Aim of the task - Copy every line of the following data that includes the string "heldBanked".

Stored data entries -
-- ==== Sys2Proof/Machine/Power.lean ====
section
/-! DEFINITION. Power.lean: domains, pre-heat, cooling, banking, throttling and power faults (chapter 12; R448, R450). -/

namespace Sys2Proof.Machine

/-! ### Requests (R341, R345, R357) -/

/-- Units held BANKED until the next kindling (R350). -/
def heldBanked (s : State) (d : Nat) : Bool :=
  if 1 ≤ d ∧ d ≤ 16 then !(s.kindle.logical.any (fun t => segOf t + 1 == d))
  else if 17 ≤ d ∧ d ≤ 24 then !s.kiln.unitWorking.getLsbD (d - 17)
  else if 25 ≤ d ∧ d ≤ 32 then !s.kiln.bankWorking.getLsbD (d - 25)
  else if 33 ≤ d ∧ d ≤ 50 then
    (match portCfg s (d - 33) with
      | some c => c.mode == 0
      | none => true) || (linkAt s (d - 33)).role == 3
  else if 51 ≤ d ∧ d ≤ 56 then (match modCfg s (d - 51) with
    | some c => !c.enabled
    | none => true)
  else false

/-- Ask for one domain, its clock aside: KX_PD_REQ rises only while the grant is 0; a domain whose grant has not fallen yet is wanted
again once it has, and one that was to leave stays (R341, R357). A domain held BANKED is not asked for (R350). -/
def requestOne (d : Nat) (s : State) : State :=
  let x := dom s d
  if !implemented s d || (s.image.isSome && heldBanked s d) then s
  else match x.st with
    | .warm => s
    | .waking => setDom d (fun y => { y with leave := none }) s
    | _ =>
      if x.gnt then setDom d (fun y => { y with wanted := true }) s
      else setDom d (fun y => { y with st := .waking, req := true, wanted := false, lateCounted := false })
        { s with power := { s.power with reqSince := smSet (0, 0) s.power.reqSince d (s.time.tick.toNat, pausedTotal s) } }

/-- Ask for a domain; where its half's clock is stopped, the clocking domain is woken first and the domain follows (R345). -/
def requestDom (d : Nat) (s : State) : State :=
  match clockDom d with
  | none => requestOne d s
  | some c =>
    if warm s c || (s.image.isSome && heldBanked s d) then requestOne d s
    else
      let s1 := requestOne c s
      if domSt s1 d == .banked || domSt s1 d == .off then setDom d (fun y => { y with wanted := true }) s1 else s1

/-- Ask for several domains. -/
def requestDoms (l : List Nat) (s : State) : State := forEach l s requestDom

/-- Raise the requests that waited for a clocking domain. -/
def requestWanted (s : State) : State :=
  forEach (s.power.doms.filter (fun p => p.2.wanted && !p.2.gnt && (match clockDom p.1 with
    | some c => warm s c
    | none => true))) s (fun p t => requestOne p.1 t)

/-! ### Cooling (R348 to R350) -/

/-- Offset of the snapshot record of a domain's unit, for D1 to D59. -/
def recordOf (d : Nat) : Nat :=
  if d ≤ 16 then 0x40100 + 64 * (d - 1)
  else if d ≤ 24 then 0x40500 + 64 * (d - 17)
  else if d ≤ 32 then 0x40700 + 64 * (d - 25)
  else if d ≤ 50 then 0x40900 + 64 * (d - 33)
  else if d ≤ 56 then 0x40D80 + 64 * (d - 51)
  else 0x40F00 + 64 * (d - 57)

/-- The keep-warm set of R349, with the domains that hold a valid record of a held capture (R422). -/
def keepWarm (s : State) (d : Nat) : Bool :=
  let segLoaded := decide (1 ≤ d) && decide (d ≤ 16) && s.leaves.any (fun p => segOf p.1 + 1 == d &&
    (!p.2.trigs.isEmpty || !p.2.lands.isEmpty) && (p.2.stepOpen || p.2.sealing || running s))
  let live := isReady s && !s.power.banked
  d == 0 || decide (62 ≤ d) ||
    (live && d == 57) ||
    (live && decide (33 ≤ d) && decide (d ≤ 56) && linkUp s (if d ≤ 50 then d - 33 else d - 51 + 18)) ||
    segLoaded ||
    (decide (1 ≤ d) && decide (d ≤ 16) && s.step.state == .halted && !s.params.hearthOnly && !s.power.bankPending && !s.power.banked) ||
    (d == 60 && blockDoms.any (fun x => x != 60 && !eastDom x && (domSt s x == .warm || domSt s x == .waking))) ||
    (d == 61 && blockDoms.any (fun x => x != 61 && eastDom x && (domSt s x == .warm || domSt s x == .waking))) ||
    (d == 59 && warm s 60 && warm s 61) ||
    (s.freeze.held && decide (1 ≤ d) && decide (d ≤ 59) && bitOf (smGet 0 s.freeze.captured (recordOf d)) 63)

/-- An entry still has an open claim at this instance. -/
def claimOpen (s : State) (plan : Nat) : Bool :=
  s.kiln.nodes.any (fun n => n.plan == plan && decide (0 < n.claim) && decide (n.lowest < n.cords)) ||
    s.kiln.passHolds.any (fun p => p.plan == plan && !p.closed)
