/-- The injector of a link examines a flit (R424): the flit as it goes, and the state; none where a REORDER or HOLD would keep it from its
grant. -/
def examineFlit (k : Nat) (f : Flit) (s : State) : Option Flit × State :=
  if !injActive s k || !injMatches (injAt s k) (if f.ctrl then none else some f.vc) f.plan f.step f.soc then (some f, s)
  else
    let u := injAt s k
    let r := countMatch k s
    if !r.2 then (some f, r.1)
    else if injAction u = 4 ∨ injAction u = 5 then (none, r.1)
    else match injFlit u f with
      | some g => (some g, injected k r.1)
      | none => (some f, r.1)

/-- The injector of a link acts on a flit that is no more to be granted, a replay or a control flit: a HOLD that it starts keeps other flits
back, and a REORDER cannot apply (R425). -/
def injectFlit (k : Nat) (f : Flit) (s : State) : Flit × State :=
  match examineFlit k f s with
  | (some g, t) => (g, t)
  | (none, t) => (f, if injAction (injAt s k) = 5 then injected k (startHold k t) else t)

/-! ### Flits on the wire (R220, R221) -/

/-- The 256 bytes of a flit with the header fields that each sending writes; on a module SEQD, SEQ, ACK_SEQ and NAK are 0 (R232). -/
def flitBytes (modul : Bool) (f : Flit) (ack : Nat) (nak : Bool) : List Byte :=
  let h := putField 61 3 (if f.ctrl then 0 else f.vc) ||| bitAt 60 f.ctrl ||| bitAt 59 f.soc ||| bitAt 58 f.eoc |||
    (if modul then 0 else bitAt 57 f.seqd ||| putField 45 12 f.seq.toNat ||| putField 33 12 ack ||| bitAt 32 nak) |||
    (match f.creds with
      | some (v, n) => putField 29 3 v ||| putField 24 5 n
      | none => 0)
  let b := wordBytes h ++ padTo f.body 248
  let b1 := match f.flipCord with
    | some (o, m) => flipBytes o m b
    | none => b
  let w := wordAt b1 0
  let crc := crc24 (wordBytes (setField w 0 24 0) ++ b1.drop 8)
  let b2 := wordBytes (setField w 0 24 crc.toNat) ++ b1.drop 8
  match f.flipFlit with
  | some (o, m) => flipBytes o m b2
  | none => b2

/-- FLIT_CRC of received bytes agrees (R221). -/
def flitOk (b : List Byte) : Bool :=
  let w := wordAt b 0
  decide ((crc24 (wordBytes (setField w 0 24 0) ++ b.drop 8)).toNat = fieldOf w 0 24)

/-- A flit that carries nothing but its header (R223). -/
def nopFlit : Flit :=
  { vc := 0, ctrl := true, soc := false, eoc := false, seqd := false, seq := 0, body := [], flipCord := none, flipFlit := none,
    dropped := false, creds := none, plan := noPlan, step := 0, last := false }

/-- A control flit with up to three messages (R223). -/
def ctrlFlit (ms : List Msg) : Flit := { nopFlit with seqd := true, body := (ms.map msgBytes).flatten }

/-- A VC4 flit with up to three management messages (R224). -/
def mgmtFlit (ms : List Msg) : Flit := { nopFlit with vc := 4, ctrl := false, soc := true, eoc := true, seqd := true,
                                                      body := (ms.map msgBytes).flatten }

/-- Flit `i` of a cord (R222). -/
def dataFlit (vc i : Nat) (c : Cord) : Flit :=
  let b := cordBytes c
  { nopFlit with vc := vc, ctrl := false, soc := i == 0, eoc := decide (b.length ≤ 248 * (i + 1)), seqd := true,
                 body := slice b (248 * i) 248, plan := cPlan c, step := cStep c }

/-- The unit that takes in a cord received at a link (R10, R12, R15): a kiln unit for a cord that is combined or copied on; the stop that the
plan engine shares with the finishing stage for a seal broadcast or launch-check result; the segment of its tile for a RESTORE cord; and the
link itself for a PASS or MIRROR cord, whose leaf it then goes to, and for an acknowledgement. -/
def intakeUnit (s : State) (k vc : Nat) (c : Cord) : Nat :=
  if cKind c ≤ 6 ∨ (cKind c = 9 ∧ vc = 0 ∧ cIdx c ≠ 1) then kilnCode s (cIdx c)
  else if cKind c = 9 then unitFS
  else if cKind c = 10 then (physOf s (cTile c)).elim (unitLink k) (fun t => unitSeg (segOf t))
  else unitLink k

/-- VC4 flits in a link's receive buffer: those with a message that waits at the link's stop, or at the link for the time unit, each flit by
the number that its messages share (R254). -/
def rxMessages (s : State) (k : Nat) : Nat :=
  let mgmt := fun (a : Arrival) => match a.body with
    | .mgmt _ => true
    | _ => false
  let here := fun (a : Arrival) => match a.src with
    | .link j _ => linkNo j == k
    | _ => false
  (((s.fabric.items.filter (fun it => it.src == stopOf (unitLink k) && it.vc == 4 && !it.again && it.sent.isEmpty && mgmt it.item)).map
      (fun it => it.item.seq)) ++
    ((s.inbox.filter (fun a => here a && (match a.body with
        | .mgmt m => mType m == 1
        | _ => false))).map (fun a => a.seq))).eraseDups.length

/-- Flits of a channel in a link's receive buffer (R254): those of the cord being received, of protocol 2 halves that wait, of cords that the
link itself took in, and of items that its ring stop has yet to inject. -/
def rxOccupied (s : State) (k v : Nat) : Nat :=
  let l := linkAt s k
  let cord := fun (it : RingItem) => match it.item.body with
    | .cord _ => true
    | _ => false
  ceilDiv ((chanAt l v).partialRx.getD []).length 248 +
  ((l.halves.filter (fun h => h.1 == v)).map (fun h => flitsOf h.2)).sum +
  (s.inbox.map (fun a => match a.src, a.body with
    | .link j _, .cord c => if linkNo j == k && a.vc == v && a.buf.isNone && intakeUnit s k v c == unitLink k then flitsOf c else 0
    | _, _ => 0)).sum +
  (if v = 4 then rxMessages s k else (s.fabric.items.map (fun it =>
    if it.src == stopOf (unitLink k) && it.vc == v && !it.again && !it.void && cord it then it.flits - it.sent.length else 0)).sum)

/-- Credits of a channel to return: the flits accepted and no longer in the receive buffer, less the credits returned (R254). -/
def owed (s : State) (k v : Nat) : Nat := if isEth s k then 0 else (chanAt (linkAt s k) v).rxHeld - rxOccupied s k v

/-- The credits that a flit can return now: the lowest channel that owes any, up to 31 flits (R254). -/
def owedCredits (s : State) (k : Nat) : Option (Nat × Nat) :=
  ([0, 1, 2, 3, 4].find? (fun v => decide (0 < owed s k v))).map (fun v => (v, min (owed s k v) 31))

/-- The credits that a flit reported have been returned. Those in a NOP flit that the peer discards are carried again by a later flit (R228,
R254): whether it was discarded is a free value, log 71. -/
def creditsSent (k : Nat) (f : Flit) (s : State) : State :=
  match f.creds with
  | none => s
  | some (v, n) =>
    let back := setChan k v (fun c => { c with rxHeld := c.rxHeld - n }) s
    if f.seqd || isModule k then back else useFree (if Config.freeLost s.free then s else back)

/-- A flit leaves on the wire: a new one takes the next SEQ, its credits, and at L2 and L3 a place in the replay buffer; a replayed one goes
out again with its SEQ and credits, and only INCLUDE_RESEND lets the injector act on it (R227, R229, R254, R423). A port puts it in the group
that it fills (R226). -/
def sendFlit (k : Nat) (f : Flit) (again : Bool) (s : State) : State :=
  let l := linkAt s k
  let m := isModule k
  let p := if again && f.seqd && injResend (injAt s k) then injectFlit k f s else (f, s)
  let g := if again then p.1 else { p.1 with seq := if f.seqd && !m then l.nextSeq else 0, creds := owedCredits s k }
  let out := if g.dropped then [] else [flitBytes m g l.ackSeq.toNat l.nak]
  let s1 := setLink k (fun x =>
    let y := { x with
      wire := x.wire ++ out, nak := false, ackDue := 0,
      nextSeq := if f.seqd && !m && !again then x.nextSeq + 1 else x.nextSeq,
      replay := if f.seqd && !m && !again then x.replay ++ [{ g with flipCord := none, flipFlit := none, dropped := false }] else x.replay }
    if m then y else out.foldl (fun z b => frameFlit b z) y) p.2
  if again then s1 else creditsSent k g s1

/-- The oldest unacknowledged cord of a channel has been acknowledged (R209). -/
def popUnacked (k v : Nat) (s : State) : State :=
  match (linkAt s k).unacked.find? (fun u => u.vc == v) with
  | none => s
  | some u => ackCord (linkLevel s k) v u.cord (setLink k (fun l => { l with unacked := l.unacked.erase u }) s)

/-- The module's adapter, or an acknowledgement at L2 and L3, covers a flit: with a cord's last flit the cord is acknowledged. -/
def flitAcked (k : Nat) (f : Flit) (s : State) : State :=
  if !f.ctrl && f.last && decide (f.vc ≤ 3) then popUnacked k f.vc s else s

/-- The three message slots of a flit's body. -/
def slotsOf (body : List Byte) : List Msg := [0, 64, 128].map (fun o => msgOfBytes (slice body o 64))

/-- The width of a degrade takes effect: sequenced transmission stops and the port retrains (R230). -/
def widthChange (k : Nat) (s : State) : State := setLink k (fun l => { l with state := .degrading, resend := [] }) s

/-- Send one flit of the transmit queue; at L1 the adapter accepts it at once (R209). With a DEGRADE_ACK the width changes (R230). -/
def leave (k : Nat) (s : State) : State :=
  match (linkAt s k).txq with
  | [] => s
  | f :: rest =>
    let s1 := sendFlit k f false (setLink k (fun l => { l with txq := rest }) s)
    if isModule k then flitAcked k f s1
    else if f.ctrl && (slotsOf f.body).any (fun m => mType m == 5) && (linkAt s k).degrade.isSome then widthChange k s1
    else s1

/-! ### Protocol 2 (R247, R248) -/

/-- A cord is split on a protocol 2 port: all but SEAL, BARRIER and VOTE (R247). -/
def splits (c : Cord) : Bool := decide (cKind c ≠ 9 ∧ cKind c ≠ 5 ∧ cKind c ≠ 6)

/-- MAXLOC rows: by the plan entry, for cords in its format. -/
def cordMl (s : State) (c : Cord) : Bool :=
  match entryAt s (cPlan c) with
  | some e => decide (cKind c ≤ 8) && eMl e && cFmt c == eFmt e
  | none => false

/-- Bytes of a row of the cord of index `idx` on channel `v`: a descending cord keeps the format code of its plan entry (R56), and its rows are
those of the landed format (R52, R112). -/
def cordRowBytes (s : State) (v idx : Nat) (c : Cord) : Nat :=
  rowBytes (cordMl s c) (match entryAt s (cPlan c) with
    | some e => if v = 1 ∧ cKind c ≤ 4 then landedFmt s e idx else cFmt c
    | none => cFmt c)

/-- A cord with another PROTOCOL and CORD_INDEX, its CRC recomputed. -/
def reproto (p idx : Nat) (c : Cord) : Cord :=
  sealCrc { c with w0 := setField c.w0 56 8 p, w1 := setField c.w1 0 16 idx } 0

/-- The halves of a cord for a protocol 2 port (R248). -/
def halvesOf (s : State) (v : Nat) (c : Cord) : List Cord :=
  if !splits c then [reproto 2 (cIdx c) c]
  else
    let rb := cordRowBytes s v (cIdx c) c
    let r0 := min (cRows c) (fullRows (cordMl s c) (cFmt c) / 2)
    let part := fun (idx lo n : Nat) =>
      let h := { setMask c ((cMask c >>> lo) % 2 ^ n) with payload := slice c.payload (lo * rb) (n * rb) }
      reproto 2 idx { h with w2 := setField h.w2 16 16 n }
    [part (2 * cIdx c) 0 r0, part (2 * cIdx c + 1) r0 (cRows c - r0)]

/-- The cords that carry a queued cord over a link: on a protocol 2 port its halves (R248). -/
def wireCords (s : State) (k v : Nat) (c : Cord) : List Cord := if isP2 s k then halvesOf s v c else [c]

/-- Flit `i` of the cords that carry one cord; the last flit of the last of them ends it (R222, R248). -/
def wireFlit (v : Nat) : List Cord → Nat → Flit
  | [], _ => nopFlit
  | c :: cs, i =>
    if i < flitsOf c then let f := dataFlit v i c; { f with last := f.eoc && cs.isEmpty }
    else wireFlit v cs (i - flitsOf c)

/-- A cord that a protocol 2 port may not send: one in an MX format (R247). -/
def barred (s : State) (k : Nat) (c : Cord) : Bool := isP2 s k && splits c && isMx (cFmt c)

/-- A drain marker of a channel of a link, or of one of its flows, is on its way to it over the rings (R11). -/
def markComing (s : State) (k f v : Nat) : Bool :=
  s.fabric.items.any (fun it => it.vc == v && isMark it.item && decide (it.item.src = .link (linkOf k) f) &&
    it.dests.contains (stopOf (unitLink k)))

/-- Two halves belong to one cord. -/
def sameCord (a b : Cord) : Bool :=
  cKind a == cKind b && cPlan a == cPlan b && cStep a == cStep b && cEpoch a == cEpoch b && cSource a == cSource b &&
    cTile a == cTile b && cTarget a == cTarget b && cIdx a / 2 == cIdx b / 2 && cIdx a != cIdx b

/-- Two halves joined (R248). -/
def joinHalves (lo hi : Cord) : Cord :=
  let m := cMask lo ||| (cMask hi <<< cRows lo)
  let c := setMask { lo with payload := lo.payload ++ hi.payload } m
  reproto 3 (cIdx lo / 2) { c with w2 := setField (setField c.w2 16 16 (cRows lo + cRows hi)) 0 16 (cFlags lo ||| cFlags hi) }

/-! ### What a received cord meets first (R51, R90, R217, R219) -/

/-- Codes that are reserved: PROTOCOL other than the link's, KIND above RESTORE, FORMAT 0xB to 0xE. -/
def reservedCode (p2 : Bool) (c : Cord) : Bool :=
  decide (cProto c ≠ if p2 then 2 else 3) || decide (10 < cKind c) || !fmtKnown (cFmt c)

Written solution -
def heldBanked (s : State) (d : Nat) : Bool :=
  if !implemented s d || (s.image.isSome && heldBanked s d) then s
    if warm s c || (s.image.isSome && heldBanked s d) then requestOne d s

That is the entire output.